If one were to look at the past week in FB stock, it would appear that the market is dwindling. Nasdaq reports that FB stock has fallen 3.63%. Such a deduction in the worth may appear to be a sign for a holder to sell. However, if one were to look at FB over the past year one will see that the market has almost doubled since this time last year. MSN Money shows that the low for FB over the past 52 weeks was last year at $22.67. Recent events will show that the market has stayed in the 40 to 50-point range with the 52-week high totaling a nice $54.22.
Investors which currently own FB stock would be advised not to sell at this point. Where the stock is at a high, which is usually ideal for selling, one will see that the market has declined by 14.32%. One should not take this as an indicator of the value of his or her stock. On the contrary, the stock has shown to do nothing but flourish over the year, yielding a 68.37% increase. The slight dip in the market should be seen as nothing more than common fluctuation. Investors are advised to hold on to existing shares as the market appears to be increasing still. A watchful eye on the recent decline would do one good. Should the share value continue to decline, the investor would be wise to sell while the market is high.
It is not foreseeable that there is any reason to cause the investor to need to sell. The company remains in the black with $9.63 billion and debt of $2.36 billion, although the growth of the overall company has slowed dramatically by -95.21%. Again, one should look at the overall usage of FB, the stock’s overall increase over the last 52 weeks, as well as consider that should the price per share double as it has this year the financial gain would be substantial upon selling.
Those seeking to invest in FB would be smart to do so at this time. The market has shown a steady increase since the company’s beginning in February 2004. Other investors are seizing shares at an average rate of 26%.

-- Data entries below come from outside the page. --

/-- R14: a context cleared by the forced detach; the cause then sets the state. -/
def PositionContext.cleared (c : PositionContext) : PositionContext :=
  { c with account := none, key := none, transaction := none, completions := [], weigh := none, rating := false }

/-- R14: the forced detach of a position in ATTACHED or IN-TRANSACTION; in LINKED or OFFLINE it finds nothing to clear. -/
def State.forcedDetach (p : PositionId) (s : State) : State :=
  if (s.ctx p).state.clerked then
    let s1 :=
      { s with channels := tbuild 8 fun c => (s.channel c).dropOwner p, evaluator := s.evaluator.abandon p }
    let s2 :=
      match (s.ctx p).transaction with
      | some t => s1.releaseAll t
      | none => s1
    s2.setCtx p (s.ctx p).cleared
  else s

/-- The state of a context is set; nothing else changes. -/
def State.setPositionState (p : PositionId) (st : PositionState) (s : State) : State :=
  s.setCtx p { s.ctx p with state := st }

/-! ### Taking and answering position requests (R6 to R9) -/

/-- R6: the PCT takes the frame at the head of the port's held frames, when it is the one named. -/
def State.takeRequest (p : PositionId) (f : Frame) (s : State) : Option State :=
  match (tget s.ports p).held with
  | h :: rest => if h = f then some { s with ports := tset s.ports p { tget s.ports p with held := rest } } else none
  | [] => none

/-- R7, R9, R179: the response, on the port of the position, with the request's tag; it goes before any ATTENTION frame of the same step (log 18). -/
def State.respond (p : PositionId) (f : Frame) (slotByte : Byte) (a : Answer) (s : State) : State :=
  { s with sent := .position p (Frame.wire positionSync ⟨responseCode f.code, f.tag, a.payload f.code slotByte⟩) :: s.sent }

/-- R8, section 1.4: what the checks need to know of a request: its code, how its payload is read, the states in which it is served, the item slot it names, and the slot byte of its refusal record. -/
structure RequestForm (α : Type) where
  code : Byte
  read : List Byte → Option α
  served : PositionState → Bool
  slot : α → Option Slot
  slotByte : List Byte → Byte

/-- R8: the four checks in order; a request that passes is served. -/
def State.judge {α : Type} (form : RequestForm α) (p : PositionId) (payload : List Byte)
    (serve : α → State → State × Answer) (s : State) : State × Answer :=
  if (s.ctx p).config.enabled = false then (s, .unavailable)
  else
    match form.read payload with
    | none => (s, .refuse .format)
    | some a =>
      if form.served (s.ctx p).state = false then (s, .refuse .state)
      else
        match form.slot a with
        | none => serve a s
        | some k => if (s.item p k).isNone then (s, .refuse .state) else serve a s

/-- R6 to R9: a request is taken from its port, checked, served and answered. A request whose frame is not at the head of the port cannot be taken, and changes nothing (log 2, log 3). -/
def State.request {α : Type} (form : RequestForm α) (p : PositionId) (tag : Byte) (payload : List Byte)
    (serve : α → State → State × Answer) (s : State) : State :=
  match s.takeRequest p ⟨form.code, tag, payload⟩ with
  | some s1 =>
    let r := s1.judge form p payload serve
    r.1.respond p ⟨form.code, tag, payload⟩ (form.slotByte payload) r.2
  | none => s

/-- The slot byte of a refusal record for a request without a slot field: absent. -/
def noSlotByte (_payload : List Byte) : Byte := 0xFF

/-- R9, section 11.3: the slot byte of a refusal record for a request whose payload has `length` bytes and begins with its slot: FFH when the payload is empty, since such a request names no slot. Where the payload has bytes but no slot from 0 to 7 can be read, it is a free value (log 11). -/
def firstSlotByte (code : Byte) (length : Nat) (payload : List Byte) : Byte :=
  match payload with
  | k :: _ => if payload.length = length ∧ k.toNat < 8 then k else Config.unreadSlot code payload
  | [] => 0xFF

/-- The same for CANCEL, whose ALL names no slot. -/
def cancelSlotByte (payload : List Byte) : Byte := if payload = [0xFF] then 0xFF else firstSlotByte 0x0D 1 payload

/-- Section 1.4: served in LINKED, ATTACHED and IN-TRANSACTION. -/
def servedOnline : PositionState → Bool
  | .linked | .attached | .inTransaction => true
  | .offline => false

/-- Section 1.4: served in LINKED. -/
def servedLinked : PositionState → Bool
  | .linked => true
  | .offline | .attached | .inTransaction => false

/-- Section 1.4: served in ATTACHED and IN-TRANSACTION. -/
def servedAttached : PositionState → Bool
  | .attached | .inTransaction => true
  | .offline | .linked => false

/-- Section 1.4: served in IN-TRANSACTION. -/
def servedInTransaction : PositionState → Bool
  | .inTransaction => true
  | .offline | .linked | .attached => false

/-- R17: the budget total of a position. -/
def State.budget (s : State) (p : PositionId) : Nat := (s.ctx p).budget (tget s.labelCounts p)

/-! ### Taking and answering office commands (R168, R169) -/

/-- R168: the office link block takes the frame at the head of the office port's held frames, when it is the one named. -/
def State.takeCommand (f : Frame) (s : State) : Option State :=
  match s.officePort.held with
  | h :: rest => if h = f then some { s with officePort := { s.officePort with held := rest } } else none
  | [] => none

/-- R168, R179: the answer, on the office port, with the command's tag. -/
def State.answer (f : Frame) (a : OfficeAnswer) (s : State) : State :=
  { s with sent := .office (Frame.wire officeSync ⟨responseCode f.code, f.tag, a.payload⟩) :: s.sent }

/-- R168, R169: a command is taken from the office port, its form checked, served and answered. -/
def State.command {α : Type} (code : Byte) (read : List Byte → Option α) (tag : Byte) (payload : List Byte)
    (serve : α → State → State × OfficeAnswer) (s : State) : State :=
  match s.takeCommand ⟨code, tag, payload⟩ with
  | some s1 =>
    match read payload with
    | some a =>
      let r := serve a s1
      r.1.answer ⟨code, tag, payload⟩ r.2
    | none => s1.answer ⟨code, tag, payload⟩ (.refused .format [])
  | none => s

/-! ### Rebuilding from the store (R177, section 10.7) -/

/-- R1: a context rebuilt with its stored configuration. -/
def PositionContext.rebuilt (cfg : PositionConfig) : PositionContext :=
  { config := cfg, state := .offline, linePresent := false, account := none, key := none, transaction := none,
    completions := [], weigh := none, rating := false }

/-- R44: a channel rebuilt with its stored configuration. -/
def Channel.rebuilt (cfg : ScaleConfig) : Channel :=
  { config := cfg, state := if cfg.enabled then .unstable else .off, window := [], filtered := none,
    workingZero := cfg.calibratedZero, reading := none, reference := none, spikes := 0, errors := 0, settleTimer := none,
    weigh := .idle, weighTimer := none }

/-- R123: a bank rebuilt from what is stored of it. -/
def Bank.rebuilt : Option StoredBank → Bank
  | some x =>
    { state := if x.active then .active else .loaded, image := x.image, tariffId := x.tariffId, effective := x.effective,
      grace := x.grace, generation := x.generation, refs := 0, graceTimer := .stopped, declared := none, idleTimer := none }
  | none => .blank

/-- R153, R165: a printer rebuilt with its stored setting and queue. -/
def Printer.rebuilt (enabled : Bool) (queue : List Job) : Printer :=
  { enabled := enabled, state := if enabled then .ready else .off, queue := queue.map Job.stored, sendNumber := 0, timer := none }

/-- R161: the label jobs of a position in the stored queues. -/
def storedLabels (queues : Vector (List Job) 4) (p : PositionId) : Nat :=
  (queues.toList.map fun q => q.countP fun j => decide (j.position = p)).sum

/-- R177, section 10.7: every block rebuilt from the store. The clock, the supply monitor and the queue of commands are left as they are; the sends of R165 follow in `State.sendHeads`. -/
def State.rebuild (s : State) : State :=
  { s with
    positions := tbuild 16 fun p => .rebuilt (tget s.nvs.positions p)
    ports := tbuild 16 fun _ => .quiet
    officePort := .quiet
    channels := tbuild 8 fun c => .rebuilt (tget s.nvs.channels c)
    scaleLines := tbuild 8 fun _ => []
    tariffs :=
      { bankA := .rebuilt s.nvs.bankA, bankB := .rebuilt s.nvs.bankB, counter := s.nvs.counter, lastLoaded := s.nvs.lastLoaded }
    evaluator := { queue := [], state := .idle }
    accounts := s.nvs.accounts
    allocator := s.nvs.allocator
    journal := s.nvs.journal
    printers := tbuild 4 fun l => .rebuilt (tget s.nvs.printersEnabled l) (tget s.nvs.queues l)
    printerLines := tbuild 4 fun _ => []
    labelCounts := tbuild 16 fun p => storedLabels s.nvs.queues p
    flags := s.nvs.flags }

Should the slight dip be an indicator to wait and buy at a lower cost? Based upon the market trends of the past month it would appear to be a sound choice. Compared to Google (NASDAQ:GOOG) which has shown an increase of 12.72% and Yahoo (NASDAQ:YHOO) which has shown only a 0.23% decline, FB is at a prime spot in which to buy with a temporary decline of 1.55%.
The potential investor is strongly cautioned not to delay too long in their investment. Though the market has fallen in the past month slightly, the overall increase in FB stock as well as the increase in investors would lead one to conclude that an increase spike is inevitable in the near future. Based upon the company finances one will see that the sales and revenue continue to grow at a rate of 37.13%. Should a potential investor decide to wait on investing in FB, they are very likely to pay a higher price per share. One should approach FB shares as a long-term investment and not as a quick sell. For the best yield one should expect to hold their shares for a minimum of 52 weeks. Should the market continue on its current path, such an investment will increase the shares by a minimum of 50%.
Overall, FB is an investment worth having in one’s portfolio. The market shows that this stock is increasing as well as remaining competitive overall. Long-term investments have proven to pay a return of 66% or higher depending on the length held, and the buy and sell activity has remained constantly at a level one should expect with a Nasdaq stock. Those that have already acquired FB stock are encouraged to hold their shares. Individuals that are seeking a quality investment are encouraged to buy now while the market has shown a slight decline. Based upon the company’s last five years, one can expect to be paying close to $75 this time next year, whereas now the cost is in the low $40s.